Monday, February 28, 2022

Doomsday, Cult TV on VOD

This Ulster County cult prides itself on its sustainability, but it doesn’t always sustain its members. Sure, they murder one in the prologue, but that helps keep their carbon footprint to a minimum. John Kerry would surely approve. After all, he will overlook any of the human rights abuses committed by Putin and the CCP, in exchange for lip service on global warming. However, he isn’t about to don the cult’s burlap sackcloth. Just like dictators do what dictators do, cults do what cults do, even if their rhetoric is as green as Kermit the Frog. The Ulster County “yoga” collective is no exception in Sonja O’Hara’s eight-episode Doomsday, which releases tomorrow on VOD.

Dagny is weird and off-putting even by the standards of cult leaders. In addition to sustainability, she also preaches abstinence, except for Camden, who often lures in new recruits with her sexual wiles. Apparently, Dagny hasn’t been so strictly abstinent either, as some surprised cult members can see when they spy her baby-bump.

Camden’s latest recruit seems to be quite a catch. He is friendly, helpful, and hard-working. He also has his own agenda, but he doesn’t fully understand what he is walking into. Presumably, things are going to get really bad, in a Branch Davidian kind of way, at least judging from the flashforwards we see of the various cultists giving their video depositions to police.

Although it doesn’t exactly scream daytime television,
Doomsday was nominated for a Daytime Emmy (affiliated with Vimeo). There is plenty of sex, but it is more neurotic than erotic. The real problem though is how much time the characters spend gamboling in the fields rather than doing something to advance the narrative. Of the three episodes provided for review, the first two feel rather slow and padded (they run over fifty minutes in length), while the third is weirdly brief, clocking in under a quarter of an hour.

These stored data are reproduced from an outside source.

-- ==== Sys2Proof/Laws/Stream.lean ====
section
/-! SUPPORT. What each step of one instance can do, said once, and what the operations that lift a step to the machine can
do. Later proofs cite these and do not unfold the steps. -/

namespace Sys2Proof.Machine

/-- Two successes are equal when their values are, the second named first. -/
theorem ok_eq_iff {ε α : Type} {a b : α} : (Except.ok a : Except ε α) = .ok b ↔ b = a := by
  rw [Except.ok.injEq, eq_comm]

theorem inReady_openConn {st : Phase} : inReady st .openConn = true ↔ st = .closed := by
  cases st <;> simp [inReady]

theorem inReady_data {st : Phase} : inReady st .data = true ↔ st = .awaiting := by
  cases st <;> simp [inReady]

theorem inReady_eos {st : Phase} : inReady st .eos = true ↔ st = .awaiting := by
  cases st <;> simp [inReady]

theorem inReady_ioerr {st : Phase} : inReady st .ioerr = true ↔ st = .awaiting := by
  cases st <;> simp [inReady]

/-- No event is acceptable in a terminal phase (R72). -/
theorem inReady_of_terminal {st : Phase} (h : terminal st = true) (k : EventKind) : inReady st k = false := by
  cases st <;> simp_all [terminal, inReady]

/-- The phases that are not terminal. -/
theorem terminal_false {st : Phase} : terminal st = false ↔ st = .closed ∨ st = .awaiting := by
  cases st <;> simp [terminal]

/-- What OPEN can do. -/
theorem stepOpen_ok {x y : Inst} :
    stepOpen x = .ok y ↔
      x.st = .closed ∧ y = { buf := memClear, cnt := 0, st := .awaiting, closeErr := false } := by
  unfold stepOpen
  by_cases h : x.st = .closed
  · rw [if_pos (inReady_openConn.mpr h), ok_eq_iff]
    simp [h, flagCleared]
  · have hn : inReady x.st .openConn = false := Bool.eq_false_iff.mpr (fun hr => h (inReady_openConn.mp hr))
    simp [hn, h]

/-- What DATA can do. -/
theorem stepData_ok {b : Byte} {x y : Inst} :
    stepData b x = .ok y ↔
      x.st = .awaiting ∧ x.cnt.val < 16 ∧
        y = { buf := memPut x.buf x.cnt.val b, cnt := x.cnt + 1,
              st := if x.cnt.val + 1 = 16 then .decoded else .awaiting, closeErr := x.closeErr } := by
  unfold stepData
  by_cases h : x.st = .awaiting
  · by_cases hc : x.cnt.val < 16
    · rw [if_pos (inReady_data.mpr h), memWrite_inside hc]
      simp only [ok_eq_iff, h, hc, true_and, Config.frameLen]
    · rw [if_pos (inReady_data.mpr h)]
      simp [memWrite, hc, Config.frameLen]
  · have hn : inReady x.st .data = false := Bool.eq_false_iff.mpr (fun hr => h (inReady_data.mp hr))
    simp [hn, h]

/-- What EOS can do. -/
theorem stepEos_ok {x y : Inst} :
    stepEos x = .ok y ↔ x.st = .awaiting ∧ y = { x with st := .shortRead } := by
  unfold stepEos
  by_cases h : x.st = .awaiting
  · rw [if_pos (inReady_eos.mpr h), ok_eq_iff]
    simp [h, raiseExn]
  · have hn : inReady x.st .eos = false := Bool.eq_false_iff.mpr (fun hr => h (inReady_eos.mp hr))
    simp [hn, h]

/-- What IOERR can do. -/
theorem stepIoerr_ok {x y : Inst} :
    stepIoerr x = .ok y ↔ x.st = .awaiting ∧ y = { x with st := .ioError } := by
  unfold stepIoerr
  by_cases h : x.st = .awaiting
  · rw [if_pos (inReady_ioerr.mpr h), ok_eq_iff]
    simp [h, raiseExn]
  · have hn : inReady x.st .ioerr = false := Bool.eq_false_iff.mpr (fun hr => h (inReady_ioerr.mp hr))
    simp [hn, h]

/-- CLOSE's flag rule writes the drawn result. -/
theorem flagClose_returnClosed (cf : Bool) (x : Inst) :
    flagClose cf (returnClosed x) = { buf := memClear, cnt := 0, st := .closed, closeErr := cf } := by
  cases cf <;> rfl

/-- What CLOSE can do. -/
theorem stepClose_ok {cf : Bool} {x y : Inst} :
    stepClose cf x = .ok y ↔
      terminal x.st = true ∧ y = { buf := memClear, cnt := 0, st := .closed, closeErr := cf } := by
  unfold stepClose
  by_cases h : terminal x.st = true
  · rw [if_pos h, ok_eq_iff, flagClose_returnClosed]
    simp [h]
  · simp [h]

/-- What RESET can do. -/
theorem stepReset_ok {x y : Inst} :
    stepReset x = .ok y ↔ y = { buf := memClear, cnt := 0, st := .closed, closeErr := false } := by
  rw [stepReset, ok_eq_iff, flagCleared]

/-- What a step lifted to the machine can do: the selected instance takes the step, nothing else changes. -/
theorem onInst_next {f : Inst → Except Refusal Inst} {s t : State} :
    onInst f s = .next t ↔ ∃ x y, s.insts[s.ch]? = some x ∧ f x = .ok y ∧ t = s.setInst y := by
  unfold onInst
  cases hx : s.insts[s.ch]? with
  | none => simp
  | some x =>
    cases hf : f x with
    | ok y =>
      simp only [hf, Host.Outcome.next.injEq]
      constructor
      · rintro rfl
        exact ⟨x, y, rfl, hf, rfl⟩
      · rintro ⟨x', y', hx', hf', rfl⟩
        cases hx'
        cases hf.symm.trans hf'
        rfl
    | error r => simp [hf]

/-- A step lifted to the machine never faults. -/
theorem onInst_ne_fault (f : Inst → Except Refusal Inst) (s : State) (e : Fault) : onInst f s ≠ .fault e := by
  unfold onInst
  cases s.insts[s.ch]? with
  | none => simp
  | some x => cases hf : f x <;> simp [hf]

/-- The step a selected instance takes. -/
theorem onInst_of {f : Inst → Except Refusal Inst} {s : State} {x y : Inst} (hx : s.insts[s.ch]? = some x)
    (hf : f x = .ok y) : onInst f s = .next (s.setInst y) :=
  onInst_next.mpr ⟨x, y, hx, hf, rfl⟩

/-- What the forced CLOSE can do: nothing outside the terminal phases, else CLOSE with the default result. -/
theorem forceClose_next {s t : State} :
    forceClose s = .next t ↔ ∃ x, s.insts[s.ch]? = some x ∧
      ((terminal x.st = false ∧ t = s) ∨
        (terminal x.st = true ∧
          t = s.setInst { buf := memClear, cnt := 0, st := .closed, closeErr := false })) := by
  unfold forceClose
  cases hx : s.insts[s.ch]? with
  | none => simp
  | some x =>
    by_cases ht : terminal x.st = true
    · have hc : stepClose defaultCloseFail x =
          .ok { buf := memClear, cnt := 0, st := .closed, closeErr := false } :=
        stepClose_ok.mpr ⟨ht, rfl⟩
      simp [ht, onInst_of hx hc]
      exact eq_comm
    · simp [ht]
      exact eq_comm

/-- What a line's step can do. -/
theorem runLine_next {b : Basic} {s t : State} (h : runLine b s = .next t) :
    onInst (basicStep b) s = .next t ∨
      ∃ s', forceClose s = .next s' ∧ onInst (basicStep b) s' = .next t := by
  cases b with
  | close cf => exact .inl h
  | reset => exact .inl h
  | openConn | data | eos | ioerr =>
    right
    simp only [runLine] at h
    split at h
    · rename_i s' hs
      exact ⟨s', hs, h⟩
    · cases h
    · cases h

/-- The empty trace. -/
@[simp] theorem runLines_nil (s : State) : runLines [] s = .next s := rfl

/-- What a trace of one more line can do. -/
theorem runLines_cons_next {b : Basic} {bs : List Basic} {s t : State} :
    runLines (b :: bs) s = .next t ↔ ∃ s', runLine b s = .next s' ∧ runLines bs s' = .next t := by
  rw [runLines]
  cases h : runLine b s <;> simp

/-- A trace in two parts: the first, then the second where the first runs. -/
theorem runLines_append (a b : List Basic) (s : State) :
    runLines (a ++ b) s =
      (match runLines a s with
        | .next t => runLines b t
        | .fault e => .fault e
        | .refused r => .refused r) := by
  induction a generalizing s with
  | nil => rfl
  | cons c a ih =>
    simp only [List.cons_append, runLines]
    cases runLine c s <;> simp [ih]

/-- What a line of a whole trace can do: its steps, and after a CONN the CLOSE that the terminal phase forces. -/
theorem runTraceLine_next {l : TraceLine} {s u : State} :
    runTraceLine l s = .next u ↔
      l.wf = true ∧
        (match l with
          | .line l => runLines (lineSteps l) s = .next u
          | .conn lines =>
            ∃ s', runLines (.openConn :: lines.flatMap lineSteps) s = .next s' ∧ forceClose s' = .next u) := by
  cases l with
  | line l => cases hw : l.wf <;> simp [runTraceLine, TraceLine.wf, hw]
  | conn lines =>
    simp only [runTraceLine, execConn, TraceLine.wf]
    cases hw : lines.all Line.wf with
    | false => simp
    | true => cases h : runLines (.openConn :: lines.flatMap lineSteps) s <;> simp

/-- What a labelled trace of one more line can do. -/
theorem runTrace_cons_next {k : Nat} {l : TraceLine} {t : List (Nat × TraceLine)} {s u : State} :
    runTrace ((k, l) :: t) s = .next u ↔
      ∃ s', runTraceLine l { s with ch := k } = .next s' ∧ runTrace t s' = .next u := by
  rw [runTrace]
  cases runTraceLine l { s with ch := k } <;> simp

end Sys2Proof.Machine
end

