/-- An event is presented with the data of a word of the same event (R45, R46). -/
theorem presentInstr_eventInstr (kind : BitVec 2) (d : Byte) (s : State) :
    ∃ d', presentInstr (eventInstr kind d) s = presentEvent (kindOfCode kind) d' s ∧
      eventInstr kind d' = eventInstr kind d := by
  unfold eventInstr
  cases kindOfCode kind with
  | data => exact ⟨d, rfl, rfl⟩
  | eos | ioerr | openConn => exact ⟨0x00#8, rfl, rfl⟩

/-- An instance made ready for an event accepts it (log entry 8). -/
theorem readyFor_inReady (kind : EventKind) (x : Inst) : inReady (readyFor kind x).st kind = true := by
  unfold readyFor
  split
  · assumption
  · cases kind <;> rfl

/-- An instance made ready is as legal as it was. -/
theorem readyFor_inv {x : Inst} (hx : x.Inv) (kind : EventKind) : (readyFor kind x).Inv := by
  unfold readyFor
  split
  · exact hx
  · split
    · exact cleared_closed_inv false
    · exact cleared_awaiting_inv

/-- The edge of a presented event selects it in an instance that accepts it. -/
theorem edgeInstr_eventPins {kind : EventKind} {x : Inst} (hr : inReady x.st kind = true) (d : Byte) :
    edgeInstr (eventPins kind d) x = some (eventInstr (kindCode kind) d) := by
  have ht : terminal x.st = false := Bool.eq_false_iff.mpr fun ht => by simp [inReady_of_terminal ht] at hr
  exact edgeInstr_event rfl ht rfl (by rwa [eventPins, kindOfCode_kindCode])

/-- An acceptable event runs to completion in a legal instance. -/
theorem exec_eventInstr_next {s : State} {x : Inst} {kind : BitVec 2} (hx : s.insts[s.ch]? = some x) (hinv : x.Inv)
    (hr : inReady x.st (kindOfCode kind) = true) (d : Byte) : ∃ u, exec (eventInstr kind d) s = .next u := by
  obtain ⟨y, hy⟩ := basicStep_eventBasic hinv hr d
  exact ⟨s.setInst y, by rw [eventInstr_eq_basicInstr, exec_basicInstr, onInst_of hx hy]⟩

/-- The very next step runs the instruction, which completes and leaves these stimuli (R37). -/
def RunsNext (i : Instr) (s : State) (rest : List Stim) : Prop :=
  ∃ t u, step s = exec i t ∧ exec i t = .next u ∧ u.sched = rest

/-- An instruction that completes in the state in which a step runs it leaves that state's stimuli. -/
theorem runsNext_of_exec {i : Instr} {s t u : State} (hs : step s = exec i t) (hu : exec i t = .next u) :
    RunsNext i s t.sched :=
  ⟨t, u, hs, hu, (exec_sameButSelected hu).sched⟩

/-- An acceptable event at the edge of a legal instance runs next. -/
theorem runsNext_eventPins {s : State} {k : Nat} {rest : List Stim} {x : Inst} {kind : BitVec 2} {d : Byte}
    (hs : s.sched = .edge k (eventPins (kindOfCode kind) d) :: rest) (hx : s.insts[k]? = some x) (hinv : x.Inv)
    (hr : inReady x.st (kindOfCode kind) = true) : RunsNext (eventInstr kind d) s rest := by
  obtain ⟨u, hu⟩ := exec_eventInstr_next (s := s.takeEdge k rest) hx hinv hr d
  refine runsNext_of_exec ?_ hu
  rw [step_edge hs hx, edgeInstr_eventPins hr, kindCode_kindOfCode]

/-- An event presented to a legal instance runs next: the instance is made ready for it. -/
theorem runsNext_presentEvent {s : State} {x : Inst} (hx : s.insts[s.ch]? = some x) (hinv : x.Inv) (kind : BitVec 2)
    (d : Byte) : RunsNext (eventInstr kind d) (presentEvent (kindOfCode kind) d s) s.sched := by
  simp only [presentEvent, hx]
  exact runsNext_eventPins rfl (setInst_selected hx _) (readyFor_inv hinv _) (readyFor_inReady _ x)

/-- A frame presented to a reader is read next. -/
theorem runsNext_presentView (s : State) (v : View) (f : Frame) :
    RunsNext (viewInstr v f) (s.present (.view v f)) s.sched := by
  obtain ⟨r, hr⟩ := exec_viewInstr v f ((s.present (.view v f)).takeView s.sched)
  exact runsNext_of_exec (step_view rfl) hr
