-- ==== Sys2Proof/Decode.lean ====
section
/-! DEFINITION. The command word (R71 to R78): its fields, the decoder, total on every 8-bit word and rejecting by name, the
encoder, and the assembler of R79. -/

namespace Sys2Proof

/-- Why a word spells no command (R76). Each raises RESERVED_CMD (R78). -/
inductive DecodeError where
  /-- RES = w[7:3] is not 0. -/
  | reservedBits
  /-- B = w[2] is 1 and OP = w[1:0] is not 11. -/
  | bufferWithoutBuild
  deriving DecidableEq, Repr

/-- The fields of a command word (R71). -/
def fieldsOfWord (w : Byte) : CmdFields where
  res := w.extractLsb' 3 5
  b := w.getLsbD 2
  op := w.extractLsb' 0 2

/-- The command word of three fields (R71). -/
def wordOfFields (f : CmdFields) : Byte := f.res ++ BitVec.ofBool f.b ++ f.op

/-- The operation OP selects (R72), B being read for BUILD alone (R73). -/
def instrOfOp (op : BitVec 2) (b : Bool) : Instr :=
  match op with
  | 0b00#2 => .init
  | 0b01#2 => .update
  | 0b10#2 => .haschg
  | 0b11#2 => .build b

/-- Decode (R78), its checks in R78's order. -/
def decode (w : Byte) : Except DecodeError Instr :=
  if (fieldsOfWord w).reservedZero then
    if (fieldsOfWord w).bufferOnlyWithBuild then .ok (instrOfOp (fieldsOfWord w).op (fieldsOfWord w).b)
    else .error .bufferWithoutBuild
  else .error .reservedBits

/-- The fields of an instruction's word: OP from R72, B from R73, RES = 0 (R71). -/
def fieldsOfInstr : Instr → CmdFields
  | .init => ⟨0, false, 0b00⟩
  | .update => ⟨0, false, 0b01⟩
  | .haschg => ⟨0, false, 0b10⟩
  | .build present => ⟨0, present, 0b11⟩

/-- The word of an instruction (R71, R72, R73). -/
def encode (i : Instr) : Byte := wordOfFields (fieldsOfInstr i)

/-- The instruction a line of assembler stands for (R79). -/
def instrOfAsm : AsmLine → Instr
  | .init => .init
  | .update => .update
  | .haschg => .haschg
  | .build => .build false
  | .buildAt _ => .build true

/-- Assemble a line (R79): its command word, and the BUF_ADDR presented with it where there is one. -/
def assemble (l : AsmLine) : Byte × Option Nat :=
  (encode (instrOfAsm l), match l with | .buildAt a => some a | _ => none)

/-- The command port's word, from the `nbits` low bits of `w`: every command is exactly one 8-bit word (R71, R77). -/
def cmdOfBits (nbits w : Nat) : Byte := BitVec.ofNat 8 (w % 2 ^ nbits)

/-- The instruction the decoder reads from an instruction whose bits are `w`, bit 0 its least significant. -/
def decodeTableWord (nbits w : Nat) : Option Instr := (decode (cmdOfBits nbits w)).toOption

end Sys2Proof
end

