-- ==== Sys2Proof/Certificates/Slice0/Obligations.lean ====
section
/-! DEFINITION. The statements for the provers. -/

open Sys2Proof Sys2Proof.Machine

/-! ### The command word (spec/30_encoding.md) -/

/-- Words written out from R71 and R72 decode to their commands, B = 1 being read for BUILD (R73). The encoding is the
spec's decision D2. -/
def Obligations.SpecWordsDecode : Prop :=
  decode 0b00000_0_00 = .ok .init ∧ decode 0b00000_0_01 = .ok .update ∧ decode 0b00000_0_10 = .ok .haschg ∧
    decode 0b00000_0_11 = .ok (.build false) ∧ decode 0b00000_1_11 = .ok (.build true)

/-- R79 (decision D2): the words and the BUF_ADDR of the five assembler lines. -/
def Obligations.AssemblerLinesGiveTheirWords : Prop :=
  assemble .init = (0x00, none) ∧ assemble .update = (0x01, none) ∧ assemble .haschg = (0x02, none) ∧
    assemble .build = (0x03, none) ∧ ∀ a, assemble (.buildAt a) = (0x07, some a)

/-- R78 (decision D2): RES ≠ 0 is refused first; then B = 1 with OP ≠ 11. The two names are the model's. -/
def Obligations.IllegalFieldsAreRefusedByName : Prop :=
  ∀ w : Byte,
    (w.extractLsb' 3 5 ≠ 0 → decode w = .error .reservedBits) ∧
    (w.extractLsb' 3 5 = 0 → w.getLsbD 2 = true → w.extractLsb' 0 2 ≠ 3 → decode w = .error .bufferWithoutBuild)

/-- Decode and encode agree: each instruction's word decodes to it, and a word decodes to no other instruction than the
one whose word it is. -/
def Obligations.DecodeAndEncodeAgree : Prop :=
  (∀ i : Instr, i.wellFormed = true → decode (encode i) = .ok i) ∧
    ∀ (w : Byte) (i : Instr), decode w = .ok i → encode i = w

/-- R76 (decision D2): the five legal words run their commands, and every other word raises RESERVED_CMD. -/
def Obligations.OnlyFiveWordsAreLegal : Prop :=
  ∀ s : State,
    (s.cmd = 0x00 → runCommand s = exec .init s) ∧
    (s.cmd = 0x01 → runCommand s = exec .update s) ∧
    (s.cmd = 0x02 → runCommand s = exec .haschg s) ∧
    (s.cmd = 0x03 → runCommand s = exec (.build false) s) ∧
    (s.cmd = 0x07 → runCommand s = exec (.build true) s) ∧
    (s.cmd ∉ [0x00#8, 0x01#8, 0x02#8, 0x03#8, 0x07#8] → s.fault = .noFault →
      runCommand s = .next { s with fault := .reservedCmd, result := none })

/-! ### Steps (spec/00_scope.md R13, spec/10_state.md R27, spec/60_exceptions.md R204, R205) -/

/-- The step at a state whose next request holds the word of `i` is `exec i` with the request on the input ports. -/
def Obligations.StepRunsTheDecodedCommand : Prop :=
  ∀ (s : State) (r : Request) (rest : List Request) (i : Instr),
    s.pending = r :: rest → decode r.cmd = .ok i →
      step s = exec i { s with
        cmd := r.cmd, bufAddr := r.bufAddr, memOk := r.memOk, pin0 := r.pin0, pin1 := r.pin1, ie := r.ie
        pending := rest }

/-- With no request the block waits (R230): the step leaves a block that is not stopped as it is. The idle step is the
model's form of waiting (notes/assumptions/2.md). -/
def Obligations.BlockWaitsForTheNextRequest : Prop :=
  ∀ s : State, s.pending = [] → s.fault = .noFault → step s = .next s

/-- R205 (decision D12): once FAULT is not 0, no command is executed and no step is taken. -/
def Obligations.StoppedBlockTakesNoStep : Prop :=
  ∀ s : State, s.fault ≠ .noFault →
    (∀ i, exec i s = .fault (.stopped s.fault)) ∧ step s = .fault (.stopped s.fault)

/-- R239 (decision D25): a block that is not stopped completes its step, whatever the host and the pins do. -/
def Obligations.RunningBlockCompletesEveryStep : Prop :=
  ∀ s : State, s.fault = .noFault → ∃ t, step s = .next t

/-- The values of the fault codes in FAULT (R200, decision D12). -/
def Obligations.FaultCodesHaveTheirValues : Prop :=
  FaultCode.code .noFault = 0 ∧ FaultCode.code .notInit = 1 ∧ FaultCode.code .badBuffer = 2 ∧
    FaultCode.code .reservedCmd = 3

/-- R204 (decision D12): a stopped block takes no step; then RESERVED_CMD comes before NOT_INIT, NOT_INIT before
BAD_BUFFER, and INIT raises none of them. -/
def Obligations.FaultPriorityFollowsThePrecheck : Prop :=
  ∀ (s : State) (r : Request) (rest : List Request), s.pending = r :: rest →
    (s.fault ≠ .noFault → step s = .fault (.stopped s.fault)) ∧
    (s.fault = .noFault → ∀ e, decode r.cmd = .error e → ∃ t, step s = .next t ∧ t.fault = .reservedCmd) ∧
    (s.fault = .noFault → ∀ i, decode r.cmd = .ok i → i ≠ .init → s.initDone = false →
      ∃ t, step s = .next t ∧ t.fault = .notInit) ∧
    (s.fault = .noFault → decode r.cmd = .ok (.build true) → s.initDone = true → r.memOk = false →
      ∃ t, step s = .next t ∧ t.fault = .badBuffer) ∧
    (s.fault = .noFault → decode r.cmd = .ok .init → ∃ t, step s = .next t ∧ t.fault = .noFault)

/-- R205 (decision D12): a step that raises a fault writes the code of its cause (R200) and nothing else, drives no
RESULT, and no later step is taken. IE is the host's value when the command starts. -/
def Obligations.FaultsArePreciseAndFinal : Prop :=
  ∀ s t : State, s.fault = .noFault → step s = .next t → t.fault ≠ .noFault →
    t.cur = s.cur ∧ t.dlv = s.dlv ∧ t.first = s.first ∧ t.initDone = s.initDone ∧ t.cfg = s.cfg ∧ t.mem = s.mem ∧
    t.params = s.params ∧ t.result = none ∧
    (∃ r rest, s.pending = r :: rest ∧ t.ie = r.ie ∧
      ((t.fault = .reservedCmd ∧ ∃ e, decode r.cmd = .error e) ∨
        (t.fault = .notInit ∧ s.initDone = false ∧ ∃ i, decode r.cmd = .ok i ∧ i ≠ .init) ∨
        (t.fault = .badBuffer ∧ s.initDone = true ∧ decode r.cmd = .ok (.build true) ∧
          (r.memOk = false ∨ 2 ^ s.params.addrW - 1 < r.bufAddr % 2 ^ s.params.addrW + 3)))) ∧
    ∀ k, Host.Core.run Sys2Proof.core (k + 1) t = .fault (.stopped t.fault)

/-! ### SAMPLE and DECODE (spec/40_sampler.md, spec/41_decoder.md) -/

/-- R102 (decision D4): SAMPLE reads both groups and inverts them, so that a bit is 1 exactly when its line is low. -/
def Obligations.SampleInvertsBothGroups : Prop :=
  ∀ s : State, sample s = (~~~s.pin0, ~~~s.pin1) ∧
    ∀ i, i < 8 → ((sample s).1.getLsbD i = true ↔ s.pin0.getLsbD i = false) ∧
      ((sample s).2.getLsbD i = true ↔ s.pin1.getLsbD i = false)

/-- R131: the vertical axis. -/
def Obligations.VerticalAxisTable : Prop :=
  ∀ (m : LineMap) (a b : Byte),
    (lineBit a b lineUp = false → lineBit a b (lineDown m) = false → (decodeSample m a b).y = 128) ∧
    (lineBit a b lineUp = true → lineBit a b (lineDown m) = false → (decodeSample m a b).y = 0) ∧
    (lineBit a b lineUp = false → lineBit a b (lineDown m) = true → (decodeSample m a b).y = 255) ∧
    (lineBit a b lineUp = true → lineBit a b (lineDown m) = true → (decodeSample m a b).y = 255)

/-- R132: the horizontal axis. -/
def Obligations.HorizontalAxisTable : Prop :=
  ∀ (m : LineMap) (a b : Byte),
    (lineBit a b (lineLeft m) = false → lineBit a b (lineRight m) = false → (decodeSample m a b).x = 128) ∧
    (lineBit a b (lineLeft m) = true → lineBit a b (lineRight m) = false → (decodeSample m a b).x = 0) ∧
    (lineBit a b (lineLeft m) = false → lineBit a b (lineRight m) = true → (decodeSample m a b).x = 255) ∧
    (lineBit a b (lineLeft m) = true → lineBit a b (lineRight m) = true → (decodeSample m a b).x = 255)

/-- R236 (derived by the spec): all four direction lines are in G0, so each axis comes from the one read of G0. -/
def Obligations.AxesComeFromOneInstant : Prop :=
  ∀ (m : LineMap) (a b b' : Byte),
    (decodeSample m a b).x = (decodeSample m a b').x ∧ (decodeSample m a b).y = (decodeSample m a b').y

/-- R135 (its map open by decision D5): a button bit is 1 exactly when its line is low, and no two button bits read one
line. -/
def Obligations.ButtonBitsFollowTheirLines : Prop :=
  ∀ s : State,
    let v := decodeSample s.params.lineMap (sample s).1 (sample s).2
    let low := fun i => !lineBit s.pin0 s.pin1 (buttonLine s.params.lineMap i)
    (∀ i : Fin 8, i.val < 6 → v.btnLo.getLsbD i.val = low i) ∧
      v.btnHi.getLsbD 0 = low 6 ∧ v.btnHi.getLsbD 1 = low 7 ∧
      ∀ i j, buttonLine s.params.lineMap i = buttonLine s.params.lineMap j → i = j

/-- R137 (derived by the spec): the range of DECODE. -/
def Obligations.DecodedBytesStayInRange : Prop :=
  ∀ (m : LineMap) (a b : Byte),
    ((decodeSample m a b).x = 0 ∨ (decodeSample m a b).x = 128 ∨ (decodeSample m a b).x = 255) ∧
    ((decodeSample m a b).y = 0 ∨ (decodeSample m a b).y = 128 ∨ (decodeSample m a b).y = 255) ∧
    (decodeSample m a b).btnLo.toNat < 0x40 ∧ (decodeSample m a b).btnHi.toNat < 0x04

/-- R139 (derived by the spec): DECODE reads the four direction lines and the eight mapped button lines alone, and its
image is exactly 2304 snapshots: every X and Y in 0, 128, 255 and every 8-bit button pattern. -/
def Obligations.DecodeImageIsEveryLegalSnapshot : Prop :=
  ∀ m : LineMap,
    (∀ a b a' b' : Byte,
      (∀ l, l ∈ [lineUp, lineDown m, lineLeft m, lineRight m] ∨ (∃ i, l = buttonLine m i) →
        lineBit a b l = lineBit a' b' l) →
      decodeSample m a b = decodeSample m a' b') ∧
    (∀ v : Snapshot, (∃ a b, decodeSample m a b = v) ↔ v.legal) ∧
    ∃ image : List Snapshot, image.Nodup ∧ image.length = 3 * 3 * 2 ^ 8 ∧
      ∀ v, v ∈ image ↔ ∃ a b, decodeSample m a b = v

/-- W1: P0 = 0xDF and P1 = 0xFF, the up line alone low, give [128, 0, 0, 0] for every line map. -/
def Obligations.UpLineAloneGivesItsReport : Prop :=
  ∀ s : State, s.pin0 = 0xDF → s.pin1 = 0xFF →
    decodeSample s.params.lineMap (sample s).1 (sample s).2 = ⟨128, 0, 0x00, 0x00⟩

/-- R53 (derived by the spec): B0..B5 reach the host as descriptor buttons 0 to 5, B6 and B7 as 8 and 9, and the other
descriptor buttons of a decoded report are 0. -/
def Obligations.DescriptorButtonsOfAReport : Prop :=
  ∀ (m : LineMap) (a b : Byte),
    (∀ i : Fin 8, descriptorButton (decodeSample m a b) (if i.val < 6 then ⟨i.val, by omega⟩ else ⟨i.val + 2, by omega⟩)
      = lineBit a b (buttonLine m i)) ∧
    ∀ n : Fin 16, (n = 6 ∨ n = 7 ∨ 10 ≤ n.val) → descriptorButton (decodeSample m a b) n = false

/-! ### INIT and UPDATE (spec/40_sampler.md) -/

/-- INIT completes whenever the block is not stopped (R105, decision D16): it configures the lines, samples into CUR, sets
FIRST and INIT_DONE, and leaves DLV, IE, host memory and everything else as they were. -/
def Obligations.InitConfiguresAndSamples : Prop :=
  ∀ s : State, s.fault = .noFault →
    exec .init s = .next { s with
      cfg := ⟨Vector.replicate 8 ⟨.input, true⟩, Vector.replicate 8 ⟨.input, true⟩⟩
      cur := decodeSample s.params.lineMap (~~~s.pin0) (~~~s.pin1)
      first := true, initDone := true, result := none }

/-- UPDATE completes after INIT (R108): CUR is overwritten from a fresh sample, no RESULT is driven, and nothing else
changes. -/
def Obligations.UpdateOverwritesCurAlone : Prop :=
  ∀ s : State, s.fault = .noFault → s.initDone = true →
    exec .update s = .next { s with
      cur := decodeSample s.params.lineMap (~~~s.pin0) (~~~s.pin1), result := none }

Creator O’Hara definitely has a dangerous vibe going on as the seductive Camden. However, Karin Agstam’s Dagny, looking like a cross between Carole Kane and Tilda Swinton, projects neither charm nor sinister menace. It would be rather embarrassing to be brainwashed and exploited by her. However, Mark St. Cyr provides an intriguing counterpoint to the hippy-dippiness as John, the self-assured infiltrator.

The slow-burning in the first three episodes is just too slow. Maybe the horror and thriller elements pick up in the later episodes, but if that’s true, it’s a tough slog getting there. Still,
Doomsday probably is an accurate representation of green-themed cults out there, which does make it scary. Not recommended based on what we’ve seen so far, Doomsday releases tomorrow (3/1) on VOD.